Thanks! Merged to master as of 7cef472ed1fea75cc63cb0d8ac86d6a13d08517d

Patch

diff --git a/core/hmi.c b/core/hmi.c
index 1f665a2f..d9240cee 100644
--- a/core/hmi.c
+++ b/core/hmi.c
@@ -379,7 +379,7 @@  static bool decode_core_fir(struct cpu_thread *cpu,
 {
 	uint64_t core_fir;
 	uint32_t core_id;
-	int i;
+	int i, swkup_rc;
 	bool found = false;
 	int64_t ret;
 	const char *loc;
@@ -390,14 +390,19 @@  static bool decode_core_fir(struct cpu_thread *cpu,
 
 	core_id = pir_to_core_id(cpu->pir);
 
+	/* Force the core to wakeup, otherwise reading core_fir is unrealiable
+	 * if stop-state 5 is enabled.
+	 */
+	swkup_rc = dctl_set_special_wakeup(cpu);
+
 	/* Get CORE FIR register value. */
 	ret = read_core_fir(cpu->chip_id, core_id, &core_fir);
 
-	if (ret == OPAL_HARDWARE) {
-		prerror("XSCOM error reading CORE FIR\n");
-		/* If the FIR can't be read, we should checkstop. */
-		return true;
-	} else if (ret == OPAL_WRONG_STATE) {
+	if (!swkup_rc)
+		dctl_clear_special_wakeup(cpu);
+
+
+	if (ret == OPAL_WRONG_STATE) {
 		/*
 		 * CPU is asleep, so it probably didn't cause the checkstop.

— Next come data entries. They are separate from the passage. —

/-- What a BB-series instruction that completes leaves, for every height and width: R3 is 0, R2 and R4 to R7 are unchanged,
SP is as before, PC is 3 further, no flag changes (R114, R118). Where no destination word covers the width at SP, no byte
changes but those of the destination words and the four below SP (the pointers' path: R114, R117 with log 10). -/
def Obligations.BbFrame : Prop :=
  ∀ (da inv : Bool) (i : Instr) (s t : State),
    i ∈ [Instr.bbor da inv, .bbxor da inv, .bband da inv, .bbstod da inv] ∨ (i = .bbfor ∧ da = false) →
    exec i s = .next t →
    t.reg .r3 = 0#32 ∧ KeptRegs s t [.r0, .r1, .r3] ∧ KeptStacks s t ∧ t.psr = s.psr ∧ t.pc = s.pc + 3#32 ∧
      t.sb = s.sb ∧ t.intbase = s.intbase ∧ t.mod = s.mod ∧ t.cfg = s.cfg ∧ t.fregs = s.fregs ∧ t.fsr = s.fsr ∧
      t.nbpu = s.nbpu ∧ t.bpu = s.bpu ∧ t.waiting = s.waiting ∧ t.freeIdx = s.freeIdx ∧
      (∀ (n moves : Nat) (width : Word16) (step : Dword) (dst : Nat → Nat → Dword), s.load16 s.sp = .ok width →
        n = width.toNat → moves = (if n = 1 then 1 else n - 1) → step = (if da then 0xFFFFFFFE#32 else 2#32) →
        (∀ j k, dst j k = s.reg .r1 + wordOffset moves step (s.reg .r7) j k) →
        (∀ j < (s.reg .r3).toNat, ∀ k < n, Apart (dst j k) 4 s.sp 2) →
        ∀ a, (∀ j < (s.reg .r3).toNat, ∀ k < n, ¬InRange a (dst j k) 4) → ¬InRange a (s.sp - 4#32) 4 →
          Memory.read t.mem a = Memory.read s.mem a)

/-- BITWT completes (R141): the zero-extended source word, shifted left, is ORed into the destination, a double-word, or a
word when the shift is zero; R0 and R1 move by 2 and nothing else changes. -/
def Obligations.BitwtResult : Prop :=
  ∀ (s : State) (w : Word16) (d : Quad) (sh n : Nat), sh = ((s.reg .r2).setWidth 8).toNat → sh ≤ 15 →
    s.flag .l = decide (sh ≠ 0) → n = (if sh = 0 then 2 else 4) → s.load16 (s.reg .r0) = .ok w →
    s.load n (s.reg .r1) = .ok d →
    ∃ t, exec .bitwt s = .next t ∧ t.load n (s.reg .r1) = .ok (d ||| (w.setWidth 32 <<< sh).setWidth 64) ∧
      KeptOutside s t (s.reg .r1) n ∧ t.reg .r0 = s.reg .r0 + 2#32 ∧ t.reg .r1 = s.reg .r1 + 2#32 ∧
      KeptRegs s t [.r0, .r1] ∧ t.psr = s.psr ∧ KeptStacks s t ∧ KeptSpecial s t ∧ t.pc = s.pc + 3#32

/-- EXTBLT completes (R148, R149, R150): word by word and line by line the BPU is given the source word and the destination word,
and its word is written at the destination; with L clear the first source word of each line is read a second time and both are
given to the BPU. R0 and R1 move by R4 between words, not after the last of a line (the spec's default EXTBLT_ADVANCE_LAST,
D11, log 11), and by their warps after a line; R5 and R3 end at 0; FP, SP and PSR are as before; NBPU is deasserted again.
First for a rectangle of one word; then for any height and width, with the rectangles clear of the four bytes below SP. -/
def Obligations.ExtbltOneWord : Prop :=
  ∀ s : State, (s.reg .r4 = 2#32 ∨ s.reg .r4 = 0xFFFFFFFE#32) → (s.reg .r0).toNat % 2 = 0 → (s.reg .r1).toNat % 2 = 0 →
    (s.reg .r6).toNat % 2 = 0 → (s.reg .r7).toNat % 2 = 0 → 4 ≤ s.sp.toNat → s.sp.toNat ≤ 2 ^ 24 →
    (∀ (ws wd w : Word16) (b : Nat), s.reg .r2 = s.reg .r4 → s.reg .r3 = 1#32 → Apart (s.reg .r0) 2 (s.sp - 4#32) 4 →
      Apart (s.reg .r1) 2 (s.sp - 4#32) 4 → s.load16 (s.reg .r0) = .ok ws → s.load16 (s.reg .r1) = .ok wd →
      Config.bpuResult s.bpu (if s.flag .l then [ws] else [ws, ws]) wd = (w, b) →
      ∃ t, exec .extblt s = .next t ∧ t.load16 (s.reg .r1) = .ok w ∧ t.bpu = b ∧ t.nbpu = false ∧
        t.reg .r0 = s.reg .r0 + s.reg .r6 ∧ t.reg .r1 = s.reg .r1 + s.reg .r7 ∧ t.reg .r3 = 0#32 ∧ t.reg .r5 = 0#32 ∧
        KeptRegs s t [.r0, .r1, .r3, .r5] ∧ t.fp = s.fp ∧ KeptStacks s t ∧ t.psr = s.psr ∧ t.pc = s.pc + 3#32 ∧
        (∀ k, ¬InRange k (s.reg .r1) 2 → ¬InRange k (s.sp - 4#32) 4 → Memory.read t.mem k = Memory.read s.mem k)) ∧
    (∀ (h n : Nat) (src dst : Nat → Nat → Dword) (u : State), s.reg .r2 ≠ 0#32 → (s.reg .r2).toNat % 2 = 0 →
      ((s.reg .r2).toInt < 0 ↔ (s.reg .r4).toInt < 0) → n = (s.reg .r2).toInt.natAbs / 2 → h = (s.reg .r3).toNat → h ≠ 0 →
      (∀ j k, src j k = s.reg .r0 + wordOffset (n - 1) (s.reg .r4) (s.reg .r6) j k) →
      (∀ j k, dst j k = s.reg .r1 + wordOffset (n - 1) (s.reg .r4) (s.reg .r7) j k) →
      (∀ j < h, ∀ k < n, Apart (src j k) 2 (s.sp - 4#32) 4 ∧ Apart (dst j k) 2 (s.sp - 4#32) 4) →
      forRectangle h n (fun j k => bpuStepAt (k == 0 && !s.flag .l) (src j k) (dst j k)) s = .ok u →
      ∃ t, exec .extblt s = .next t ∧ t.bpu = u.bpu ∧ t.nbpu = false ∧ t.reg .r0 = src h 0 ∧ t.reg .r1 = dst h 0 ∧
        t.reg .r3 = 0#32 ∧ t.reg .r5 = 0#32 ∧ KeptRegs s t [.r0, .r1, .r3, .r5] ∧ t.fp = s.fp ∧ KeptStacks s t ∧
        t.psr = s.psr ∧ t.pc = s.pc + 3#32 ∧
        (∀ k, ¬InRange k (s.sp - 4#32) 4 → Memory.read t.mem k = Memory.read u.mem k))

/-- MOVMPB, MOVMPW and MOVMPD complete when every element lies below 2^24 (R162 to R165): R2 ends at 0 and R0 has moved R2
times by R1; no other register and no flag changes (R166); only bytes of the elements change, and each holds the pattern's
byte as the last element that covers it lays it down (R167). With R2 = 0 nothing is written. -/
def Obligations.MovmpResult : Prop :=
  ∀ (n : Nat) (i : Instr) (s : State) (el : Nat → Dword), (n, i) ∈ [(1, Instr.movmpb), (2, .movmpw), (4, .movmpd)] →
    (∀ k, el k = s.reg .r0 + BitVec.ofNat 32 k * s.reg .r1) → (∀ k < (s.reg .r2).toNat, Fits (el k) n) →
    ∃ t, exec i s = .next t ∧ t.reg .r2 = 0#32 ∧ t.reg .r0 = s.reg .r0 + s.reg .r2 * s.reg .r1 ∧
      KeptRegs s t [.r0, .r2] ∧ t.psr = s.psr ∧ KeptStacks s t ∧ KeptSpecial s t ∧ t.pc = s.pc + 3#32 ∧
      (∀ a, (∀ k < (s.reg .r2).toNat, ¬InRange a (el k) n) → Memory.read t.mem a = Memory.read s.mem a) ∧
      (∀ a, ∀ k < (s.reg .r2).toNat, InRange a (el k) n →
        (∀ j, k < j → j < (s.reg .r2).toNat → ¬InRange a (el j) n) →
          Memory.read t.mem a = (s.reg .r3).extractLsb' (8 * (a - (el k).toNat)) 8)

 		 * If no other HMI cause is found a "catchall" checkstop
@@ -408,6 +413,10 @@  static bool decode_core_fir(struct cpu_thread *cpu,
 		      "FIR read failed, chip %d core %d asleep\n",
 		      cpu->chip_id, core_id);
 		return false;
+	} else if (ret != OPAL_SUCCESS) {
+		prerror("XSCOM error reading CORE FIR\n");
+		/* If the FIR can't be read, we should checkstop. */
+		return true;
 	}
 
 	if (!core_fir)